▸ Activity
You are to retype exactly the line with "bit. (Log 4: DESIGN CHOICE.) -/" and every line after it in the entries below.

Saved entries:
-- ==== Sys2Proof/Machine/Ops.lean ====
section
/-!
DEFINITION. The named operations of the machine over its registers, counters, time, instances, paths, interrupts and
fault queues.
-/

namespace Sys2Proof.Machine

/-- The outcome of a command. -/
abbrev Out := Host.Outcome State Fault Refusal

/-! ## Status codes (R308) -/

namespace St

def ok : Status := 0x0000
def partialFault : Status := 0x0001
def busy : Status := 0x0002
def earlyDoorbell : Status := 0x0003
def badDescriptor : Status := 0x0010
def badImage : Status := 0x0011
def illegalInstruction : Status := 0x0012
def badTensor : Status := 0x0013
def versionMismatch : Status := 0x0014
def accessDenied : Status := 0x0020
def translationFault : Status := 0x0021
def windowClosed : Status := 0x0022
def noBuffer : Status := 0x0023
def resourceLimit : Status := 0x0024
def quiesceRequired : Status := 0x0025
def notOwner : Status := 0x0026
def timeout : Status := 0x0030
def unreachable : Status := 0x0031
def aborted : Status := 0x0032
def uncorrectable : Status := 0x0040
def checkFail : Status := 0x0041
def authFail : Status := 0x0042

end St

/-! ## Bit fields -/

/-- The `w` bits of a word from bit `lo`. -/
def bits (v : Word) (lo w : Nat) : Nat := (v.toNat >>> lo) % 2 ^ w

/-- One bit of a word. -/
def bit (v : Word) (i : Nat) : Bool := v.getLsbD i

/-- A word with the `w` bits from bit `lo` replaced by `x`. -/
def putBits (v : Word) (lo w x : Nat) : Word :=
  (v &&& ~~~(BitVec.ofNat 64 ((2 ^ w - 1) <<< lo))) ||| BitVec.ofNat 64 ((x % 2 ^ w) <<< lo)

/-- 1 for true. -/
def b2n (b : Bool) : Nat := if b then 1 else 0

/-- Little-endian bytes of a number. -/
def leBytes (n : Nat) : Nat → List Byte
  | 0 => []
  | k + 1 => BitVec.ofNat 8 n :: leBytes (n / 256) k

/-- The number that little-endian bytes spell. -/
def ofLe : List Byte → Nat
  | [] => 0
  | b :: bs => b.toNat + 256 * ofLe bs

/-- The number that big-endian bytes spell. -/
def ofBe (bs : List Byte) : Nat := bs.foldl (fun a b => a * 256 + b.toNat) 0

/-- Big-endian bytes of a number. -/
def beBytes (n k : Nat) : List Byte := (leBytes n k).reverse

/-- The whole of a 64-bit word as a signed integer. -/
def sInt (v : Word) : Int := v.toInt

/-! ## The log, handles and free values -/

/-- The kinds of bytes that Tally counts (R436). -/
inductive Meter
  | tx | rx | rd | wr | host
  deriving DecidableEq, Repr

/-- A bucket with bytes added. -/
def Bucket.add (b : Bucket) (m : Meter) (n : Nat) : Bucket :=
  match m with
  | .tx => { b with tx := b.tx + BitVec.ofNat 64 n }
  | .rx => { b with rx := b.rx + BitVec.ofNat 64 n }
  | .rd => { b with rd := b.rd + BitVec.ofNat 64 n }
  | .wr => { b with wr := b.wr + BitVec.ofNat 64 n }
  | .host => { b with host := b.host + BitVec.ofNat 64 n }

/-- The bucket of bytes in transit (R436). -/
def transit : Nat := 256

/-- Tally counts bytes in a bucket, and in the present millisecond (R436, R437). -/
def Tally.count (t : Tally) (b : Nat) (m : Meter) (n : Nat) : Tally :=
  { t with live := tset Bucket.init t.live b ((tget Bucket.init t.live b).add m n)
           ms := tset 0 t.ms b (tget 0 t.ms b + n) }

/-- The bytes that Tally counts when something leaves the adapter, with their bucket (R436).
(Log 50: DESIGN CHOICE.) -/
def meterOf : Emission → Option (Nat × Meter × Nat)
  | .wire _ _ _ len b _ => some (b, .tx, len)
  | .pfc .. => some (transit, .tx, 64)
  | .link .. => some (transit, .tx, 64)
  | .memWrite .h i _ bs => some (i.toNat, .host, bs.length)
  | .memWrite (.a _) i _ bs => some (i.toNat, .wr, bs.length)
  | .memRead .h i _ n => some (i.toNat, .host, n)
  | .memRead (.a _) i _ n => some (i.toNat, .rd, n)
  | .msix fn .. => some (fn.toNat, .host, 4)
  | .hdmData _ bs _ => some (transit, .rd, bs.length)
  | _ => none

/-- Tally counts bytes that arrive (R436). -/
def State.meter (s : State) (b : Nat) (m : Meter) (n : Nat) : State := { s with tally := s.tally.count b m n }

/-- Takes a new handle. (Log 4: DESIGN CHOICE.) -/
def State.takeHandle (s : State) : Nat × State := (s.fresh, { s with fresh := s.fresh + 1 })

/-- Takes a free value (a value that the spec leaves open). (Log 4: DESIGN CHOICE.) -/
def State.takeFree (s : State) : Word × State := (Config.freeWord s.free, { s with free := s.free + 1 })

/-- Takes a free bit. (Log 4: DESIGN CHOICE.) -/
def State.takeBit (s : State) : Bool × State := (Config.freeBit s.free, { s with free := s.free + 1 })

/-! ## Registers -/

/-- The committed value of a register. -/
def State.reg (s : State) (a : Nat) : Word := tget 0 s.regs a

/-- Sets the committed value of a register. -/
def State.setReg (s : State) (a : Nat) (v : Word) : State := { s with regs := tset 0 s.regs a v }

/-- A field of a register. -/
def State.fld (s : State) (a lo w : Nat) : Nat := bits (s.reg a) lo w

/-- A one-bit field of a register. -/
def State.flag (s : State) (a lo : Nat) : Bool := bit (s.reg a) lo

▸ Output for this task
/-- Takes a free bit. (Log 4: DESIGN CHOICE.) -/
def State.takeBit (s : State) : Bool × State := (Config.freeBit s.free, { s with free := s.free + 1 })

/-! ## Registers -/

/-- The committed value of a register. -/
def State.reg (s : State) (a : Nat) : Word := tget 0 s.regs a

/-- Sets the committed value of a register. -/
def State.setReg (s : State) (a : Nat) (v : Word) : State := { s with regs := tset 0 s.regs a v }

/-- A field of a register. -/
def State.fld (s : State) (a lo w : Nat) : Nat := bits (s.reg a) lo w

/-- A one-bit field of a register. -/
def State.flag (s : State) (a lo : Nat) : Bool := bit (s.reg a) lo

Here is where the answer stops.